*Try it:* From the line with "bytes, each any value. -/" to the line with "def State.freeHash (s", retype every line exactly, including those two, and leave out the rest of the data below.

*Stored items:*
-- ==== Sys2Proof/Machine/Ops.lean ====
section
/-! DEFINITION. The named operations: cells of an address-ordered list, reading and writing the scratchpad as a byte string (20_memory R55),
the free values of a read of unwritten bytes (R57), reset (R147), and a command's two steps, acceptance (R75) and completion (R78), with the
one place where an error is taken (R130). -/

namespace Sys2Proof.Machine

open Sys2Proof

/-! ### Cells -/

/-- The value listed at a key. -/
def cellGet {α : Type} : List (Nat × α) → Nat → Option α
  | [], _ => none
  | (k, v) :: rest, a => if a = k then some v else cellGet rest a

/-- The list with one key's value replaced or put in its place in the order. -/
def cellSet {α : Type} : List (Nat × α) → Nat → α → List (Nat × α)
  | [], a, x => [(a, x)]
  | (k, v) :: rest, a, x =>
    if a < k then (a, x) :: (k, v) :: rest else if a = k then (a, x) :: rest else (k, v) :: cellSet rest a x

/-- Keys strictly rising: the one canonical form of a list of cells. -/
abbrev cellsSorted {α : Type} (m : List (Nat × α)) : Prop := m.Pairwise (fun x y => x.1 < y.1)

/-! ### The scratchpad -/

/-- A scratchpad in canonical form: addresses strictly rising, all below SPAD_SIZE (R53). An unlisted address is unwritten and has no
byte, so no cell can equal what an unlisted address reads as. -/
abbrev Memory.wf (m : Memory) : Prop := cellsSorted m ∧ ∀ c ∈ m, c.1 < Config.spadSize

/-- The byte at an address, or none where nothing has been written since reset (R48, R57). -/
def Memory.byte (m : Memory) (a : Nat) : Option Byte := cellGet m a

/-- `MemWrite(a, |s|, s)`: SPAD[a+i] <- s[i] (R55). -/
def Memory.writeBytes : Memory → Nat → List Byte → Memory
  | m, _, [] => m
  | m, a, b :: rest => Memory.writeBytes (cellSet m a b) (a + 1) rest

/-- Every byte of the region (a, n) has been written since reset. -/
def Memory.written (m : Memory) (a n : Nat) : Bool := (List.range n).all fun i => (m.byte (a + i)).isSome

/-- `MemRead(a, n)` (R55): byte i is SPAD[a+i], or the free value of index `fresh + i` where that byte is unwritten (R57). -/
def State.memRead (s : State) (a n : Nat) : List Byte :=
  (List.range n).map fun i => (s.spad.byte (a + i)).getD (Config.freeByte (s.fresh + i))

/-! ### Free results (R57; log 4) -/

/-- n bytes, each any value. -/
def State.freeBytes (s : State) (n : Nat) : List Byte := (List.range n).map fun i => Config.freeByte (s.fresh + i)

/-- Eight hash words, each any value. -/
def State.freeHash (s : State) : Hash 32 :=
  ⟨Config.freeWord s.fresh, Config.freeWord (s.fresh + 1), Config.freeWord (s.fresh + 2), Config.freeWord (s.fresh + 3),
    Config.freeWord (s.fresh + 4), Config.freeWord (s.fresh + 5), Config.freeWord (s.fresh + 6), Config.freeWord (s.fresh + 7)⟩

/-- The next unused index of a free value after a command that read n source bytes and, if one of them was unwritten, used at most k more. -/
def State.freshAfter (s : State) (known : Bool) (k : Nat) : Nat := if known then s.fresh else s.fresh + k

/-! ### Reset -/

/-- Every piece of block state takes its reset value, a pending command is abandoned and every scratchpad byte is unwritten (R147 to R149).
The host, the level of the pin and the supply of free values are not the block's. -/
def State.resetBlock (s : State) : State :=
  { State.reset with rstN := s.rstN, host := s.host, fresh := s.fresh }

/-! ### The two steps of a command -/

/-- The acceptance checks of one opcode, conditions with their codes in the order of R79. -/
abbrev CheckRow := Latched → ShaState → List (Bool × ErrCode)

/-- The code of the first condition that holds decides the error (R79, R133). -/
def firstError : List (Bool × ErrCode) → Option ErrCode
  | [] => none
  | (holds, code) :: rest => if holds then some code else firstError rest

/-- `latch()` (R76). -/
def State.latch (s : State) : Latched := { toArgs := s.args, gw := s.ctrl.gw, trunc := s.ctrl.packTrunc }

/-- `pending <- (OP, M, L); STATUS.BUSY <- 1` (R75), with the number of host moves until the completion step drawn (log 1). -/
def State.start (s : State) (i : Instr) (l : Latched) : State :=
  { s with pending := some ⟨i, l⟩, wait := Config.engineDelay s.fresh, fresh := s.fresh + 1 }

/-- A CMD write of the command's word (R75): dropped while BUSY = 1 (R77), else accepted or rejected. -/
def State.issue (s : State) (i : Instr) (row : CheckRow) : State :=
  if s.busy then s.dropCommand
  else match firstError (row s.latch s.sha) with
    | some code => s.accepting.raiseError code
    | none => s.accepting.start i s.latch

/-- A CMD write of an illegal word (R73, R75): dropped while BUSY = 1, else rejected with ILLEGAL. -/
def State.issueIllegal (s : State) : State := if s.busy then s.dropCommand else s.accepting.raiseError .illegal

/-- The completion step (R78): the command's effect on the latched operands, then BUSY cleared and DONE set. Operands that acceptance
would have rejected have no effect in the spec: a fault, which no run raises (log 11). -/
def State.complete (s : State) (l : Latched) (row : CheckRow) (effect : Latched → State → State) :
    Host.Outcome State Fault Refusal :=
  match firstError (row l s.sha) with
  | some _ => .fault .uncheckedOperands
  | none => .next (effect l s).completed

/-- One step of a command (log 10). With a command pending and no host move left before its completion, it is the engine's turn: the
completion step on the latched operands (the step gives it the pending command). Else it is the CMD write that issues the command. -/
def command (i : Instr) (row : CheckRow) (effect : Latched → State → State) (s : State) : Host.Outcome State Fault Refusal :=
  match s.pending with
  | some p => if s.wait = 0 then s.complete p.l row effect else .next (s.issue i row)
  | none => .next (s.issue i row)

end Sys2Proof.Machine
end

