-- ==== Sys2Proof/Machine/Step.lean ====
section
/-! DEFINITION. The step of the machine and the host's way to place an instruction. -/

namespace Sys2Proof.Machine

open Sys2Proof

/-- One step: one bus transaction, host line or reset event, or one completion step (R16, R59, R62). -/
def step (s : State) : Host.Outcome State Fault Refusal := agentStep s

/-- s with the command word w as the host's very next CMD write. The word is the whole instruction (R65, R70). -/
def State.withFetchWord (s : State) (_nbits w : Nat) : State := s.withCommandWrite (BitVec.ofNat 32 w)

end Sys2Proof.Machine
end

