-- ==== Sys2Proof/Certificates/Slice0/Obligations.lean ====
section
/-! DEFINITION. The statements for the provers. Each docstring names the rule of the spec it formalises. A statement about a free value holds
for every value of it: no `Config` constant it names has a body. -/

open Sys2Proof Sys2Proof.Machine

/-! ## Encoding -/

/-- R72, R73: the word of every command decodes to it, and so does the host's entry to the decoder. -/
def Obligations.EncodeThenDecodeIsTheCommand : Prop :=
  ∀ i : Instr, i.wellFormed = true → decode (encode i) = .ok i ∧ decodeTableWord 32 (encode i).toNat = some i

/-- R72: "So the legal command words are exactly: 0x00000000 to 0x00000007, and 0x00000107." Each of them is the word of one command. -/
def Obligations.LegalWordsAreTheNineCommandWords : Prop :=
  ∀ w : Word, (∀ i, decode w = .ok i ↔ w = encode i) ∧ ((∃ i, decode w = .ok i) ↔ w.toNat ≤ 7 ∨ w.toNat = 0x107)

/-- R73: a word with OP in 0x08..0xFF, RSV not 0, or M = 1 with OP not 0x07 is rejected with ILLEGAL and no other effect, and every word
without these is a command. -/
def Obligations.IllegalWordIsRejected : Prop :=
  ∀ w : Word,
    ((8 ≤ (w.extractLsb' 0 8).toNat ∨ w.extractLsb' 9 23 ≠ 0 ∨ (w.getLsbD 8 = true ∧ w.extractLsb' 0 8 ≠ 7)) →
      ∀ s : State, s.pending = none →
        issueWord w s = .next
          { s with
            status := { s.status with done := false, err := true }
            errcode := .illegal
            host := { s.host with log := s.host.log ++ [.rejected .illegal] } }) ∧
    (¬(8 ≤ (w.extractLsb' 0 8).toNat ∨ w.extractLsb' 9 23 ≠ 0 ∨ (w.getLsbD 8 = true ∧ w.extractLsb' 0 8 ≠ 7)) →
      ∃ i, decode w = .ok i)

/-- R72, and the illegal words of V-EN2 to V-EN6. -/
def Obligations.TableWordsDecode : Prop :=
  decode 0x00000000 = .ok .nop ∧ decode 0x00000001 = .ok .shaInit ∧ decode 0x00000002 = .ok .shaUpdate ∧
    decode 0x00000003 = .ok .shaFinal ∧ decode 0x00000004 = .ok .sha256 ∧ decode 0x00000005 = .ok .cksumAppend ∧
    decode 0x00000006 = .ok .pack ∧ decode 0x00000007 = .ok .pbkdf2 ∧ decode 0x00000107 = .ok .pbkdf2M ∧
    decode 0x00000008 = .error .unknownOpcode ∧ decode 0x000000FF = .error .unknownOpcode ∧
    decode 0x00000102 = .error .mnemonicFlag ∧ decode 0x00000207 = .error .reservedBits ∧
    decode 0x80000000 = .error .reservedBits

/-! ## The step -/

/-- R31, R65, R75: in the host's turn, a CMD write of a command's word is exec of that command, at the state with the line taken and the
answer err = 0; with a command pending, one host move less is left before its completion (log 1). -/
def Obligations.StepIssuesTheDecodedCommand : Prop :=
  ∀ (s : State) (rest : List HostOp) (w : Word) (i : Instr),
    s.host.script = .write 0x010 w 0b1111 :: rest → s.rstN = true → decode w = .ok i →
      (s.pending = none →
        step s = exec i { s with host := { s.host with script := rest, resp := ⟨0, false⟩ } }) ∧
      (s.pending ≠ none → s.wait ≠ 0 →
        step s = thenNext (exec i { s with host := { s.host with script := rest, resp := ⟨0, false⟩ } })
          (fun t => { t with wait := t.wait - 1 }))

/-- R16, R78: in the engine's turn a step is exec of the pending command. -/
def Obligations.StepCompletesThePendingCommand : Prop :=
  ∀ (s : State) (p : Pending), s.pending = some p → s.wait = 0 → step s = exec p.instr s

/-- A placed instruction is the very next one the step runs (log 6). -/
def Obligations.PlacedWordIsTheNextCommand : Prop :=
  ∀ (s : State) (w : Nat) (i : Instr), decodeTableWord 32 w = some i →
    (s.pending = none →
      step (s.withFetchWord 32 w) = exec i { s with rstN := true, host := { s.host with resp := ⟨0, false⟩ } }) ∧
    (s.pending ≠ none →
      step (s.withFetchWord 32 w) =
        thenNext (exec i { s with rstN := true, host := { s.host with resp := ⟨0, false⟩ }, wait := s.wait + 1 })
          (fun t => { t with wait := t.wait - 1 }))

/-- R16, R50, R80: in the host's turn a step is the next line of the host, or nothing where there is none (log 7); with a command pending one
host move less is left (log 1). -/
def Obligations.StepTakesTheNextHostLine : Prop :=
  ∀ s : State, s.HostTurn →
    (∀ op rest, s.host.script = op :: rest →
      (s.pending = none → step s = (s.setScript rest).hostOp op) ∧
      (s.pending ≠ none → step s = thenNext ((s.setScript rest).hostOp op) (fun t => { t with wait := t.wait - 1 }))) ∧
    (s.host.script = [] →
      (s.pending = none → step s = .next s) ∧ (s.pending ≠ none → step s = .next { s with wait := s.wait - 1 }))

*Written answer:*
/-- n bytes, each any value. -/
def State.freeBytes (s : State) (n : Nat) : List Byte := (List.range n).map fun i => Config.freeByte (s.fresh + i)

/-- Eight hash words, each any value. -/
def State.freeHash (s : State) : Hash 32 :=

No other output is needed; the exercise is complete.